## Required action
Return the data in full, exactly as it was written.

## Dataset records
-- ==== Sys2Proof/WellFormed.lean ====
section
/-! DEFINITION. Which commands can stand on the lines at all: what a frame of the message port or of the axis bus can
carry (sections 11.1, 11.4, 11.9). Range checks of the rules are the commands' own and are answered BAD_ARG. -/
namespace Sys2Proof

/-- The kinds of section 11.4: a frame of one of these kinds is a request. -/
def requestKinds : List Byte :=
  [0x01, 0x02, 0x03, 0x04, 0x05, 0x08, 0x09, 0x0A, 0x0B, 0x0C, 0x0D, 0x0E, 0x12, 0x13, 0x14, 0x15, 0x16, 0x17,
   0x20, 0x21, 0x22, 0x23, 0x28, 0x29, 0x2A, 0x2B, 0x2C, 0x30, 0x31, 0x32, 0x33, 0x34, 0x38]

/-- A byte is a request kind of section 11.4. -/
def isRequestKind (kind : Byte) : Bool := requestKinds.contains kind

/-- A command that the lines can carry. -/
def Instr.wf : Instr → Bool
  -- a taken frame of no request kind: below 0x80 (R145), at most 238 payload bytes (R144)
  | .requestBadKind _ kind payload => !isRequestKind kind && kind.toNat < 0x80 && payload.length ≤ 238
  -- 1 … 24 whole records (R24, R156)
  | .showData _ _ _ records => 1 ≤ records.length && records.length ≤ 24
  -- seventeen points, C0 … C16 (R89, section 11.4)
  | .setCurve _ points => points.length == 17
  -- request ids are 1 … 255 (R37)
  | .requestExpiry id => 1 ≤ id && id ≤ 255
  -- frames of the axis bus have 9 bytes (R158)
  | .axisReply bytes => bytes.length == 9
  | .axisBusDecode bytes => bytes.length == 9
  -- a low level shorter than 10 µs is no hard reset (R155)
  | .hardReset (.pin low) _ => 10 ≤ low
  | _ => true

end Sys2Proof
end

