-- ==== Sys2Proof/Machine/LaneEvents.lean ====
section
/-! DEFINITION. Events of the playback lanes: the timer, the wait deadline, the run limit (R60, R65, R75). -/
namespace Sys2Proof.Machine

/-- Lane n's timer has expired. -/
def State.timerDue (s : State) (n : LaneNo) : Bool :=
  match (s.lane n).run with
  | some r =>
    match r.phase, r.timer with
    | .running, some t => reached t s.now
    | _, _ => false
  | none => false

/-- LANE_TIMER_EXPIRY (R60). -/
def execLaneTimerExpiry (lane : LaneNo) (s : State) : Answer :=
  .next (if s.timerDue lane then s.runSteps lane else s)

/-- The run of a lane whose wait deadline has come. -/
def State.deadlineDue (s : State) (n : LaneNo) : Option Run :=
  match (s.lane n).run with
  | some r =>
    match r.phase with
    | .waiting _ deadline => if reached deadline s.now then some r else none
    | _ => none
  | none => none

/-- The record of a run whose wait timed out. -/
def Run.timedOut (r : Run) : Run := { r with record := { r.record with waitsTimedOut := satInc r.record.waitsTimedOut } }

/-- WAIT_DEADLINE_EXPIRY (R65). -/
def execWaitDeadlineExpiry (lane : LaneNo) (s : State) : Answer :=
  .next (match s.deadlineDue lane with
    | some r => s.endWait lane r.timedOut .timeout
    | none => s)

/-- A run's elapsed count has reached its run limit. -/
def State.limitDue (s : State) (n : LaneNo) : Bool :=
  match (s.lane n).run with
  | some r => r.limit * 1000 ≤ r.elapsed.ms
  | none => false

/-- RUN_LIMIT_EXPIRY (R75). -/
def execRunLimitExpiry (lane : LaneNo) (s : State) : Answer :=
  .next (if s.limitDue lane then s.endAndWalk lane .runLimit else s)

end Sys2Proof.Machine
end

## The completed task
-- ==== Sys2Proof/WellFormed.lean ====
section
/-! DEFINITION. Which commands can stand on the lines at all: what a frame of the message port or of the axis bus can
carry (sections 11.1, 11.4, 11.9). Range checks of the rules are the commands' own and are answered BAD_ARG. -/
namespace Sys2Proof

/-- The kinds of section 11.4: a frame of one of these kinds is a request. -/
def requestKinds : List Byte :=
  [0x01, 0x02, 0x03, 0x04, 0x05, 0x08, 0x09, 0x0A, 0x0B, 0x0C, 0x0D, 0x0E, 0x12, 0x13, 0x14, 0x15, 0x16, 0x17,
   0x20, 0x21, 0x22, 0x23, 0x28, 0x29, 0x2A, 0x2B, 0x2C, 0x30, 0x31, 0x32, 0x33, 0x34, 0x38]

/-- A byte is a request kind of section 11.4. -/
def isRequestKind (kind : Byte) : Bool := requestKinds.contains kind

/-- A command that the lines can carry. -/
def Instr.wf : Instr → Bool
  -- a taken frame of no request kind: below 0x80 (R145), at most 238 payload bytes (R144)
  | .requestBadKind _ kind payload => !isRequestKind kind && kind.toNat < 0x80 && payload.length ≤ 238
  -- 1 … 24 whole records (R24, R156)
  | .showData _ _ _ records => 1 ≤ records.length && records.length ≤ 24
  -- seventeen points, C0 … C16 (R89, section 11.4)
  | .setCurve _ points => points.length == 17
  -- request ids are 1 … 255 (R37)
  | .requestExpiry id => 1 ≤ id && id ≤ 255
  -- frames of the axis bus have 9 bytes (R158)
  | .axisReply bytes => bytes.length == 9
  | .axisBusDecode bytes => bytes.length == 9
  -- a low level shorter than 10 µs is no hard reset (R155)
  | .hardReset (.pin low) _ => 10 ≤ low
  | _ => true

end Sys2Proof
end

-- ==== Sys2Proof/Machine/LaneEvents.lean ====
section
/-! DEFINITION. Events of the playback lanes: the timer, the wait deadline, the run limit (R60, R65, R75). -/
namespace Sys2Proof.Machine

/-- Lane n's timer has expired. -/
def State.timerDue (s : State) (n : LaneNo) : Bool :=
  match (s.lane n).run with
  | some r =>
    match r.phase, r.timer with
    | .running, some t => reached t s.now
    | _, _ => false
  | none => false

/-- LANE_TIMER_EXPIRY (R60). -/
def execLaneTimerExpiry (lane : LaneNo) (s : State) : Answer :=
  .next (if s.timerDue lane then s.runSteps lane else s)

/-- The run of a lane whose wait deadline has come. -/
def State.deadlineDue (s : State) (n : LaneNo) : Option Run :=
  match (s.lane n).run with
  | some r =>
    match r.phase with
    | .waiting _ deadline => if reached deadline s.now then some r else none
    | _ => none
  | none => none

/-- The record of a run whose wait timed out. -/
def Run.timedOut (r : Run) : Run := { r with record := { r.record with waitsTimedOut := satInc r.record.waitsTimedOut } }

/-- WAIT_DEADLINE_EXPIRY (R65). -/
def execWaitDeadlineExpiry (lane : LaneNo) (s : State) : Answer :=
  .next (match s.deadlineDue lane with
    | some r => s.endWait lane r.timedOut .timeout
    | none => s)

/-- A run's elapsed count has reached its run limit. -/
def State.limitDue (s : State) (n : LaneNo) : Bool :=
  match (s.lane n).run with
  | some r => r.limit * 1000 ≤ r.elapsed.ms
  | none => false

/-- RUN_LIMIT_EXPIRY (R75). -/
def execRunLimitExpiry (lane : LaneNo) (s : State) : Answer :=
  .next (if s.limitDue lane then s.endAndWalk lane .runLimit else s)

end Sys2Proof.Machine
end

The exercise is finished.